Thanks to Adrian for supplying these pictures of his 2005 Phaeton with Eucalyptus wood trim. The interior is sun beige, in Vienna leather.


----------



## paddyh (Mar 14, 2008)

*Re: Eucalyptus (PanEuropean)*

Michael, any chance you can get the interior/exterior color pictures re-hosted. Both from this thread and the others linked in the FAQ.
Patrick


----------



## PanEuropean (Nov 3, 2001)

*Re: Eucalyptus (paddyh)*

Hello Patrick:
I've replaced the photos you requested. If you see a thread with missing photos (*MY* missing photos), let me know and I'll re-host them on an 'as-requested' basis. It takes about 10 minutes per thread to re-host photos, which is why I have not sat down and done the entire Table of Contents.
Michael


----------



## Kcmover (Jul 20, 2005)

*Re: Eucalyptus (7TE) Wood Trim (PanEuropean)*

Michael,
How do I determine my fabric code for my Phaeton. I know that the trim is the 7TE 
Eucalyptus Wood Trim
But I don't know the color code for the trim around the steering wheel. I was looking at some of the Wood wheels on German Ebay and a seller asked me the code for the brown on the steering wheel. 
Can you tell me what that is on the build sticker. 
Thanks,
Larry


----------



## PanEuropean (Nov 3, 2001)

*Re: Eucalyptus (Kcmover)*

Hi Larry:
The 'TE' on your build sticker - in rather large letters on the right hand side - indicates that the car has sun beige sensitive leather. But, I don't know offhand what the code is for the colour used on the top of the dashboard and the steering column (which would include the steering wheel itself). If you say it is 'brown', then that's close enough, there is only one brown *on a Phaeton*. The problem with buying the wood steering wheels off of eBay is that both Phaeton and Touareg steering wheels are the same size and shape, and the Phaeton and Touareg share *some *woods, but *no *leather colours.
I am going to hazard a guess that if the part number of the steering wheel offered for sale begins with '3D', that is sufficient to indicate that it is a Phaeton steering wheel. But, I am not 100% certain of this.
I have posted an excerpt from the parts catalog below. I think the part number you want would be a 3D0 419 091. But, I don't think the diagram contains sufficient information to establish what the part number suffix that includes both eucalyptus (your wood) and brown (your leather) is. My suggestion is that you ask the vendor to send you a photo of the part number on the steering wheel.
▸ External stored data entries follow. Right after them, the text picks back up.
-- ==== Sys2Proof/Laws/State.lean ====
section
/-! SUPPORT. What each named update of State leaves of each field: one lemma for each field, true by unfolding. -/

namespace Sys2Proof.Machine

variable (s : State)

/-! ### withPending -/

@[simp] theorem State.withPending_pending (q : List Instr) : (s.withPending q).pending = q := rfl
@[simp] theorem State.withPending_resetLow (q : List Instr) : (s.withPending q).resetLow = s.resetLow := rfl
@[simp] theorem State.withPending_pins (q : List Instr) : (s.withPending q).pins = s.pins := rfl
@[simp] theorem State.withPending_time (q : List Instr) : (s.withPending q).time = s.time := rfl
@[simp] theorem State.withPending_night (q : List Instr) : (s.withPending q).night = s.night := rfl
@[simp] theorem State.withPending_free (q : List Instr) : (s.withPending q).free = s.free := rfl
@[simp] theorem State.withPending_model (q : List Instr) : (s.withPending q).model = s.model := rfl
@[simp] theorem State.withPending_engine (q : List Instr) : (s.withPending q).engine = s.engine := rfl
@[simp] theorem State.withPending_waitReason (q : List Instr) :
    (s.withPending q).waitReason = s.waitReason := rfl
@[simp] theorem State.withPending_axes (q : List Instr) : (s.withPending q).axes = s.axes := rfl
@[simp] theorem State.withPending_onTarget (q : List Instr) : (s.withPending q).onTarget = s.onTarget := rfl
@[simp] theorem State.withPending_guide (q : List Instr) : (s.withPending q).guide = s.guide := rfl
@[simp] theorem State.withPending_enclosure (q : List Instr) :
    (s.withPending q).enclosure = s.enclosure := rfl
@[simp] theorem State.withPending_inputs (q : List Instr) : (s.withPending q).inputs = s.inputs := rfl
@[simp] theorem State.withPending_steps (q : List Instr) : (s.withPending q).steps = s.steps := rfl
@[simp] theorem State.withPending_enable (q : List Instr) : (s.withPending q).enable = s.enable := rfl
@[simp] theorem State.withPending_lines (q : List Instr) : (s.withPending q).lines = s.lines := rfl
@[simp] theorem State.withPending_faults (q : List Instr) : (s.withPending q).faults = s.faults := rfl
@[simp] theorem State.withPending_notices (q : List Instr) : (s.withPending q).notices = s.notices := rfl
@[simp] theorem State.withPending_ports (q : List Instr) : (s.withPending q).ports = s.ports := rfl
@[simp] theorem State.withPending_inForce (q : List Instr) : (s.withPending q).inForce = s.inForce := rfl
@[simp] theorem State.withPending_pendingItems (q : List Instr) :
    (s.withPending q).pendingItems = s.pendingItems := rfl
@[simp] theorem State.withPending_expiries (q : List Instr) : (s.withPending q).expiries = s.expiries := rfl
@[simp] theorem State.withPending_orderDraws (q : List Instr) :
    (s.withPending q).orderDraws = s.orderDraws := rfl

/-! ### withEntries -/

@[simp] theorem State.withEntries_pending (es : List Entry) : (s.withEntries es).pending = s.pending := rfl
@[simp] theorem State.withEntries_resetLow (es : List Entry) :
    (s.withEntries es).resetLow = s.resetLow := rfl
@[simp] theorem State.withEntries_pins (es : List Entry) : (s.withEntries es).pins = s.pins := rfl
@[simp] theorem State.withEntries_time (es : List Entry) : (s.withEntries es).time = s.time := rfl
@[simp] theorem State.withEntries_night (es : List Entry) :
    (s.withEntries es).night = { s.night with entries := es } := rfl
@[simp] theorem State.withEntries_free (es : List Entry) : (s.withEntries es).free = s.free := rfl
@[simp] theorem State.withEntries_model (es : List Entry) : (s.withEntries es).model = s.model := rfl
@[simp] theorem State.withEntries_engine (es : List Entry) : (s.withEntries es).engine = s.engine := rfl
@[simp] theorem State.withEntries_waitReason (es : List Entry) :
    (s.withEntries es).waitReason = s.waitReason := rfl
@[simp] theorem State.withEntries_axes (es : List Entry) : (s.withEntries es).axes = s.axes := rfl
@[simp] theorem State.withEntries_onTarget (es : List Entry) :
    (s.withEntries es).onTarget = s.onTarget := rfl
@[simp] theorem State.withEntries_guide (es : List Entry) : (s.withEntries es).guide = s.guide := rfl
@[simp] theorem State.withEntries_enclosure (es : List Entry) :
    (s.withEntries es).enclosure = s.enclosure := rfl
@[simp] theorem State.withEntries_inputs (es : List Entry) : (s.withEntries es).inputs = s.inputs := rfl
@[simp] theorem State.withEntries_steps (es : List Entry) : (s.withEntries es).steps = s.steps := rfl
@[simp] theorem State.withEntries_enable (es : List Entry) : (s.withEntries es).enable = s.enable := rfl
@[simp] theorem State.withEntries_lines (es : List Entry) : (s.withEntries es).lines = s.lines := rfl
@[simp] theorem State.withEntries_faults (es : List Entry) : (s.withEntries es).faults = s.faults := rfl
@[simp] theorem State.withEntries_notices (es : List Entry) : (s.withEntries es).notices = s.notices := rfl
@[simp] theorem State.withEntries_ports (es : List Entry) : (s.withEntries es).ports = s.ports := rfl
@[simp] theorem State.withEntries_inForce (es : List Entry) : (s.withEntries es).inForce = s.inForce := rfl
@[simp] theorem State.withEntries_pendingItems (es : List Entry) :
    (s.withEntries es).pendingItems = s.pendingItems := rfl
@[simp] theorem State.withEntries_expiries (es : List Entry) :
    (s.withEntries es).expiries = s.expiries := rfl
@[simp] theorem State.withEntries_orderDraws (es : List Entry) :
    (s.withEntries es).orderDraws = s.orderDraws := rfl

/-! ### withNightFlag -/

@[simp] theorem State.withNightFlag_pending (b : Bool) : (s.withNightFlag b).pending = s.pending := rfl
@[simp] theorem State.withNightFlag_resetLow (b : Bool) : (s.withNightFlag b).resetLow = s.resetLow := rfl
@[simp] theorem State.withNightFlag_pins (b : Bool) : (s.withNightFlag b).pins = s.pins := rfl
@[simp] theorem State.withNightFlag_time (b : Bool) : (s.withNightFlag b).time = s.time := rfl
@[simp] theorem State.withNightFlag_night (b : Bool) :
    (s.withNightFlag b).night = { s.night with flag := b } := rfl
@[simp] theorem State.withNightFlag_free (b : Bool) : (s.withNightFlag b).free = s.free := rfl
@[simp] theorem State.withNightFlag_model (b : Bool) : (s.withNightFlag b).model = s.model := rfl
@[simp] theorem State.withNightFlag_engine (b : Bool) : (s.withNightFlag b).engine = s.engine := rfl
@[simp] theorem State.withNightFlag_waitReason (b : Bool) :
    (s.withNightFlag b).waitReason = s.waitReason := rfl
@[simp] theorem State.withNightFlag_axes (b : Bool) : (s.withNightFlag b).axes = s.axes := rfl
@[simp] theorem State.withNightFlag_onTarget (b : Bool) : (s.withNightFlag b).onTarget = s.onTarget := rfl
@[simp] theorem State.withNightFlag_guide (b : Bool) : (s.withNightFlag b).guide = s.guide := rfl
@[simp] theorem State.withNightFlag_enclosure (b : Bool) : (s.withNightFlag b).enclosure = s.enclosure := rfl
@[simp] theorem State.withNightFlag_inputs (b : Bool) : (s.withNightFlag b).inputs = s.inputs := rfl
@[simp] theorem State.withNightFlag_steps (b : Bool) : (s.withNightFlag b).steps = s.steps := rfl
@[simp] theorem State.withNightFlag_enable (b : Bool) : (s.withNightFlag b).enable = s.enable := rfl
@[simp] theorem State.withNightFlag_lines (b : Bool) : (s.withNightFlag b).lines = s.lines := rfl
@[simp] theorem State.withNightFlag_faults (b : Bool) : (s.withNightFlag b).faults = s.faults := rfl
@[simp] theorem State.withNightFlag_notices (b : Bool) : (s.withNightFlag b).notices = s.notices := rfl
@[simp] theorem State.withNightFlag_ports (b : Bool) : (s.withNightFlag b).ports = s.ports := rfl
@[simp] theorem State.withNightFlag_inForce (b : Bool) : (s.withNightFlag b).inForce = s.inForce := rfl
@[simp] theorem State.withNightFlag_pendingItems (b : Bool) :
    (s.withNightFlag b).pendingItems = s.pendingItems := rfl
@[simp] theorem State.withNightFlag_expiries (b : Bool) : (s.withNightFlag b).expiries = s.expiries := rfl
@[simp] theorem State.withNightFlag_orderDraws (b : Bool) :
    (s.withNightFlag b).orderDraws = s.orderDraws := rfl

/-! ### enter -/

@[simp] theorem State.enter_pending (e : Engine) : (s.enter e).pending = s.pending := rfl
@[simp] theorem State.enter_resetLow (e : Engine) : (s.enter e).resetLow = s.resetLow := rfl
@[simp] theorem State.enter_pins (e : Engine) : (s.enter e).pins = s.pins := rfl
@[simp] theorem State.enter_time (e : Engine) : (s.enter e).time = s.time := rfl
@[simp] theorem State.enter_night (e : Engine) : (s.enter e).night = s.night := rfl
@[simp] theorem State.enter_free (e : Engine) : (s.enter e).free = s.free := rfl
@[simp] theorem State.enter_model (e : Engine) : (s.enter e).model = s.model := rfl
@[simp] theorem State.enter_engine (e : Engine) : (s.enter e).engine = e := rfl
@[simp] theorem State.enter_waitReason (e : Engine) : (s.enter e).waitReason = s.waitReason := rfl
@[simp] theorem State.enter_axes (e : Engine) : (s.enter e).axes = s.axes := rfl
@[simp] theorem State.enter_onTarget (e : Engine) : (s.enter e).onTarget = s.onTarget := rfl
@[simp] theorem State.enter_guide (e : Engine) : (s.enter e).guide = s.guide := rfl
@[simp] theorem State.enter_enclosure (e : Engine) : (s.enter e).enclosure = s.enclosure := rfl
@[simp] theorem State.enter_inputs (e : Engine) : (s.enter e).inputs = s.inputs := rfl
@[simp] theorem State.enter_steps (e : Engine) : (s.enter e).steps = s.steps := rfl
@[simp] theorem State.enter_enable (e : Engine) : (s.enter e).enable = e.drivesOn := rfl
@[simp] theorem State.enter_lines (e : Engine) : (s.enter e).lines = s.lines := rfl
@[simp] theorem State.enter_faults (e : Engine) : (s.enter e).faults = s.faults := rfl
@[simp] theorem State.enter_notices (e : Engine) : (s.enter e).notices = s.notices := rfl
@[simp] theorem State.enter_ports (e : Engine) : (s.enter e).ports = s.ports := rfl
@[simp] theorem State.enter_inForce (e : Engine) : (s.enter e).inForce = s.inForce := rfl
@[simp] theorem State.enter_pendingItems (e : Engine) : (s.enter e).pendingItems = s.pendingItems := rfl
@[simp] theorem State.enter_expiries (e : Engine) : (s.enter e).expiries = s.expiries := rfl
@[simp] theorem State.enter_orderDraws (e : Engine) : (s.enter e).orderDraws = s.orderDraws := rfl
_Modified by PanEuropean at 8:01 AM 4-17-2009_


----------



## PanEuropean (Nov 3, 2001)

*Re: Eucalyptus (PanEuropean)*

Larry: More info here.
Michael


----------



## Kcmover (Jul 20, 2005)

*Re: Eucalyptus (PanEuropean)*

Michael as always! Thanks for the info as I would like to find a wood wheel. There about many on the German ebay in the Gray. So it would be a great find for somebody who wants to do this up grade.
Larry


----------



## Reflect (Apr 4, 2007)

*Re: Eucalyptus (Kcmover)*

I tried searching in English no luck. Do you need to type it in german? I'm gonna need help


----------



## CLMims (Jul 13, 2007)

*Re: Eucalyptus (Reflect)*

Try going to eBay.de and searching for "VW PHAETON LENKRAD HOLZ"...
(There is currently one with Petrol Green leather here: 350190443815)


----------



## Reflect (Apr 4, 2007)

*Re: Eucalyptus (CLMims)*

thank you Chris, i'll keep looking. im going to use babelfish to translate lol


----------



## CLMims (Jul 13, 2007)

*Re: Eucalyptus (Reflect)*

(To be honest, I usually just type in "VW PHAETON" and then scroll through the pictures!)


----------



## PanEuropean (Nov 3, 2001)

Photos re-hosted.

Michael


----------



## ernieo (Mar 8, 2013)

*removing the trim*

anyone know how to remove the dashboard trim on the vents and between them. It appears that my clear coat has cracked and needs to be replaced or sanded and refinished. Any ideas?


----------



## Jagvar (Jan 6, 2009)

ernieo said:


> anyone know how to remove the dashboard trim on the vents and between them. It appears that my clear coat has cracked and needs to be replaced or sanded and refinished. Any ideas?


The trim pieces have recently started to crack on mine as well. I suppose it's to be expected after almost 10 years. Unfortunately, sanding won't fix the problem. A crack in the lacquer goes all the way down to the wood, and the only solutions are to (A) live with it, or (B) order a replacement trim piece.

Unfortunately, the color of a replacement piece will most assuredly not match the rest of your trim. The shading varies car to car, and fades after years of exposure to sunlight. I've chosen just to live with the cracks, personally. But if you choose to go the replacement route, I wish you the best of luck.


----------



## rapcape3 (Sep 9, 2013)

*Build Sticker*

Can someone please tell me where the Build Sticker is located on my 2004 phaeton?


----------



## rapcape3 (Sep 9, 2013)

*Build Sticker*

I located the Build Sticker. I am trying to determine the color of my wood trim. The code is TD. Does anyone know which trim it is?. I think it's Chestnut but not sure.


----------



## keith252 (Jun 25, 2013)

rapcape3 said:


> I located the Build Sticker. I am trying to determine the color of my wood trim. The code is TD. Does anyone know which trim it is?. I think it's Chestnut but not sure.


Hi, TD is a code for the seat covering, in this case wentilated Kristalgrau, you should be able to find the interior trim colour by looking in the "Understanding Phaeton Production Codes & Build Stickers" in the "sticky section"

keith


----------